Question about not dating anymore
Question about not dating anymore
Hey all, hope everyone is doing well.
I’m curious if anyone out there has made a conscious decision to not date or be in a relationship anymore.
If so, what was your rationale? Do you feel it was the right decision? If you’re currently considering it, why?
I actively did not pursue relationships for about 7 years after a bad relationship to focus on myself and figure out who I was. One of the best decisions I ever made. Was definetley lonely at times, but you really learn to appreciate yourself and your own company, which many people never manage to do. Some people can never be alone. And it was important to learn to have relationships with people as people first and not as potential partners as default.
True taking the time to look inward is always a good thing. Glad it worked out for you and you have a better sense of who you are! It’s not an easy road to travel.
Good point on engaging people as people. It can be a safer first step than to assume a romantic angle from the beginning.
Having “done the time”, are you back to dating or was your journey a destination to being single?
Thank you so much for sharing!!
Of course! Not just as a saftey thing, but interacting with people not as a possible extension of my own life so to speak really changed my outlook.

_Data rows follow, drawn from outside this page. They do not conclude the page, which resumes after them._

-- ==== Sys2Proof/Machine/Stream.lean ====
section
/-! DEFINITION. Uses of stream registers (03_core R73 to R75), swizzles and region tags (06_matrix R145, R146, 07_spectral R153, R154), and
the instructions that set them (23_ref R420, R421). -/
namespace Sys2Proof.Machine

/-! ## Layout words (R74) -/

def layoutSpace (l : Word) : BitVec 2 := field l 62 2
def layoutDom (l : Word) : BitVec 2 := field l 60 2
/-- The swizzle as a tag: 0 none, else 8 + SWZ (R146, R284). -/
def layoutSwz (l : Word) : BitVec 4 := field l 56 4 &&& (if l.getLsbD 59 then 15#4 else 0#4)
def layoutFmt (l : Word) : BitVec 5 := field l 51 5
/-- Units per row; 0 means 4,096. -/
def layoutRowLen (l : Word) : Nat := let n := (field l 36 12).toNat; if n = 0 then 4096 else n
def layoutPitch (l : Word) : Word := (field l 0 36).signExtend 64
/-- A reserved SPACE or FMT, or a nonzero reserved field (R75, R107). -/
def layoutBad (l : Word) : Bool := layoutSpace l == 3#2 || field l 48 3 != 0#3 || decide (23#5 ≤ layoutFmt l)

/-- Address of the unit at POS (R75). -/
def Stream.addr (g : Stream) : Word :=
  g.base + (field g.pos 32 32).setWidth 64 * layoutPitch g.layout + (field g.pos 0 32).setWidth 64 * 128#64

/-- R145: the offset that a swizzle of tag `t` maps a tile store offset to. -/
def swizzle (t : BitVec 4) (off : Nat) : Nat :=
  if t.getLsbD 3 then off ^^^ ((off / 128 % 128 &&& (2 ^ (field t 0 3).toNat - 1)) * 16) else off

/-! ## Region tags (R146, R153): 2 KiB regions; domain 3 is untagged -/

namespace Work

def domTag (w : Work) (core off : Nat) : BitVec 2 := Tab.get (w.core core).domTags (off / 2048) 3#2
def swzTag (w : Work) (core off : Nat) : BitVec 4 := Tab.get (w.core core).swzTags (off / 2048) 0#4
def setDomTag (w : Work) (core off : Nat) (t : BitVec 2) : Work :=
  w.modCore core fun c => { c with domTags := if t = 3#2 then Tab.erase c.domTags (off / 2048) else Tab.set c.domTags (off / 2048) t }
def setSwzTag (w : Work) (core off : Nat) (t : BitVec 4) : Work :=
  w.modCore core fun c => { c with swzTags := if t = 0#4 then Tab.erase c.swzTags (off / 2048) else Tab.set c.swzTags (off / 2048) t }

end Work

/-! ## One use of a stream (R75) -/

/-- The checks of the layout, BASE and PITCH; the place of the unit, and its address in swizzled order. -/
def streamPlace (g : Stream) (kind : Access) : Act Place := do
  let bad : Trap := { code := cAccess, addr := g.addr }
  if layoutBad g.layout || field g.base 0 7 != 0#7 || field (layoutPitch g.layout) 0 7 != 0#7 ||
      decide (layoutRowLen g.layout ≤ (field g.pos 0 32).toNat) then trap bad
  let sp ← spaceAct (layoutSpace g.layout)
  let who := (← get).issuer
  let pl ← access (place who true sp g.addr kind)
  access (checkSpan who pl g.addr 128)
  return pl

/-- The bytes at a place within one line, uncorrectable units or not, and whether there is one (R131). -/
def readThrough (who : Issuer) (engine : Bool) (pl : Place) (addr : Word) (n : Nat) : Acc (List Byte × Bool) := fun w =>
  match pl with
  | .tile c off => (.ok (w.bytes (tileKey c off) n, (w.badUnit (tileKey c off) n).isSome), w)
  | .phys pa mt race =>
    let bad := (engine || !Work.cached mt race || !w.l1Holds who.core pa n) && (w.badUnit pa n).isSome
    let (bs, w) := w.physRead who.core who.part engine pa n mt race
    (.ok (bs, bad), w)
  | .past => (.ok (List.replicate n 0#8, false), w)
  | .view _ _ =>
    match readPlace who engine pl addr n w with
    | (.ok bs, w) => (.ok (bs, false), w)
    | (.error (.poison _), w) => (.ok (List.replicate n 0#8, true), w)
    | (.error e, w) => (.error e, w)

/-- Put the chunks of a swizzled tile store unit in order: chunk `j` of the unit lies at chunk `j XOR x` of its line. -/
def unswizzle (x : Nat) (bs : List Byte) : List Byte :=
  ((List.range 8).map fun j => (bs.drop (16 * (j ^^^ x))).take 16).flatten

/-- Where a tile store unit lies under a swizzle: its line, and the permutation of its chunks. -/
def swizzledLine (t : BitVec 4) (off : Nat) : Nat × Nat := let o := swizzle t off; (o / 128 * 128, o % 128 / 16)

/-- What a stream read checks before it touches the unit: the layout, the region's domain tag, then its swizzle tag (R75, R146, R154). -/
def streamCheck (g : Stream) : Act Place := do
  let pl ← streamPlace g .read
  let w ← get
  match pl with
  | .tile c off =>
    let dom := w.domTag c off
    let swz := w.swzTag c off
    if layoutDom g.layout ≠ 3#2 ∧ dom ≠ 3#2 ∧ dom ≠ layoutDom g.layout then trap { code := cDomain, addr := g.addr, info := dom.setWidth 64 }
    if swz ≠ layoutSwz g.layout then trap { code := cSwz, addr := g.addr, info := swz.setWidth 64 }
    return pl
  | _ => return pl

/-- Read the unit of a stream at its place: its bytes, and whether one is uncorrectable (R202). -/
def streamRead (g : Stream) (pl : Place) : Act (Line × Bool) := do
  let who := (← get).issuer
  match pl with
  | .tile c off =>
    let (at0, x) := swizzledLine (layoutSwz g.layout) off
    access (checkRace who (.tile c at0) g.addr 128 false)
    let (bs, bad) ← access (readThrough who false (.tile c at0) g.addr 128)
    modify fun w => w.noteRead (.tile c at0) 128
    return (lineOf (unswizzle x bs), bad)
  | _ =>
    access (checkRace who pl g.addr 128 false)
    let (bs, bad) ← access (readThrough who false pl g.addr 128)
    modify fun w => w.noteRead pl 128
    return (lineOf bs, bad)

/-- Write the unit of a stream; a DOM other than 0b11 tags its region (R153). -/
def streamWrite (g : Stream) (pl : Place) (l : Line) : Act Unit := do
  let w ← get
  let who := w.issuer
  match pl with
  | .tile c off =>
    let (at0, x) := swizzledLine (layoutSwz g.layout) off
    access (checkRace who (.tile c at0) g.addr 128 true)
    access (writePlace who false (.tile c at0) g.addr (unswizzle x (lineBytes l)))
    modify fun w =>
      let w := w.noteWrite (.tile c at0) 128
      if layoutDom g.layout = 3#2 then w else w.setDomTag c off (layoutDom g.layout)
  | _ =>
    access (checkRace who pl g.addr 128 true)
    access (writePlace who false pl g.addr (lineBytes l))
    modify fun w => w.noteWrite pl 128

/-- A stream `n` uses on. -/
def Stream.after (g : Stream) (n : Nat) : Stream := { g with pos := Work.advanceMany g.layout n g.pos }

/-- The slot has used a stream `n` times: the position lands one cycle later, higher slots of the bundle begin after it. -/
def Work.advanceStream (w : Work) (r : BitVec 4) (g : Stream) (n : Nat) (flags : Flags) (xtra : Word) : Work :=
  let w := w.modFocus fun f => { f with uses := Tab.set f.uses r.toNat (Tab.get f.uses r.toNat 0 + n) }
  w.put { kind := .gPos, reg := r.toNat, value := (g.after n).pos.setWidth 1024, lat := 1, flags := flags, xtra := xtra }

/-- Read `n` units of a stream, lowest first, and advance it; whether one was uncorrectable. KTSOA takes the first that is out of range
(R165). Every unit is checked before one is read: a slot that takes DOMAIN or SWZ has no effect, one that races has read the units before. -/
def streamUnits (r : BitVec 4) (g : Stream) (n : Nat) : Act (List Line × Bool) := do
  let pls ← (List.range n).mapM fun k => streamCheck (g.after k)
  let got ← ((List.range n).zip pls).mapM fun (k, pl) => do
    let h := g.after k
    let (l, bad) ← streamRead h pl
    return (l, bad, h.addr, pl)
  let (fl, ea) := firstPast (got.map fun (_, _, a, pl) => (a, pl))
  modify fun w => w.advanceStream r g n fl ea
  return (got.map (·.1), got.any (·.2.1))

/-- Write units to a stream and advance it; the units' places are checked before the first is written. TSOOR lands with `lat`. -/
def streamPut (r : BitVec 4) (g : Stream) (ls : List Line) (lat : Nat) : Act Unit := do
  let pls ← (List.range ls.length).mapM fun k => streamPlace (g.after k) .write
  let es := (List.range ls.length).zip (pls.zip ls)
  es.forM fun (k, pl, l) => streamWrite (g.after k) pl l
  let (fl, ea) := firstPast (es.map fun (k, pl, _) => ((g.after k).addr, pl))
  modify fun w => ((w.modMe fun c => { c with relPending := false }).advanceStream r g ls.length 0 0).putFlags fl ea lat

/-! ## GSET, GLDD, GADV (R421) -/

def execGset (d : BitVec 4) (b l : BitVec 6) := run fun w => w.putG d ⟨w.rdS 0 b, w.rdS 1 l, 0⟩ 1

/-- R421: 24 bytes of global memory, as an interlocked result. -/
def glddAct (d a : BitVec 4) : Act Unit := do
  let w ← get
  let ea := w.rdA 0 a
  aligned ea 32
  let parts ← (pieces ea.toNat 3 24).mapM fun (o, n) => do
    let (bs, pl) ← access (loadAt .global (ea + BitVec.ofNat 64 o) n)
    return (bs, pl)
  let bs := (parts.map (·.1)).flatten
  let t := (parts.map fun (_, pl) => loadLatency w w.focus.core pl).foldl max 1
  modify fun v => v.put { kind := .gReg, reg := d.toNat, value := BitVec.ofNat 1024 (leNat bs), lat := t, interlocked := true }

def execGldd (d a : BitVec 4) := runSlotKeep (.gldd d a) (glddAct d a)

/-- R421: COL + sN units, whole rows carried into ROW. -/
def gadvPos (layout pos n : Word) : Word :=
  let rl := layoutRowLen layout
  let t := (field pos 0 32).toNat + n.toNat
  BitVec.ofNat 32 ((field pos 32 32).toNat + t / rl) ++ BitVec.ofNat 32 (t % rl)

/-- The old stream is read, whatever uses the bundle's other slots make of it (R421). -/
def execGadv (d : BitVec 4) (n : BitVec 6) := run fun w =>
  let g := w.me.gReg d
  w.putG d { g with pos := gadvPos g.layout g.pos (w.rdS 1 n) } 1

end Sys2Proof.Machine
end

It may seems kinda obvious on the surface, but so much of our lifes (at least in my experience) we're trained to always be looking at people as potential partners and when you do that as a default its almost viewing people through a lens of "what can they do for me" and if they are the puzzle piece you're looking for. When that happens you don't really engage with people on a deeper level since you're not approaching them as complex, complete, independant lifes outside of your own, but rather as a "character in your story". And when society trains us to be that way it happens subconciously, even when you may not realize it.
It took time, but deprogramming that part of myself has helped me connect with people on so much of a more personal and respectful level. And in turn being able to do that made me someone more worth being around. Which eventually that did lead to my current long term relationship funny enough, and we plan to get married. Though we were friends for around 3 years before we started dating, and that has helped in its own way. Your partner should be your best friend after all, they're the teammate you choose. So being someone worth being friends with helps a lot.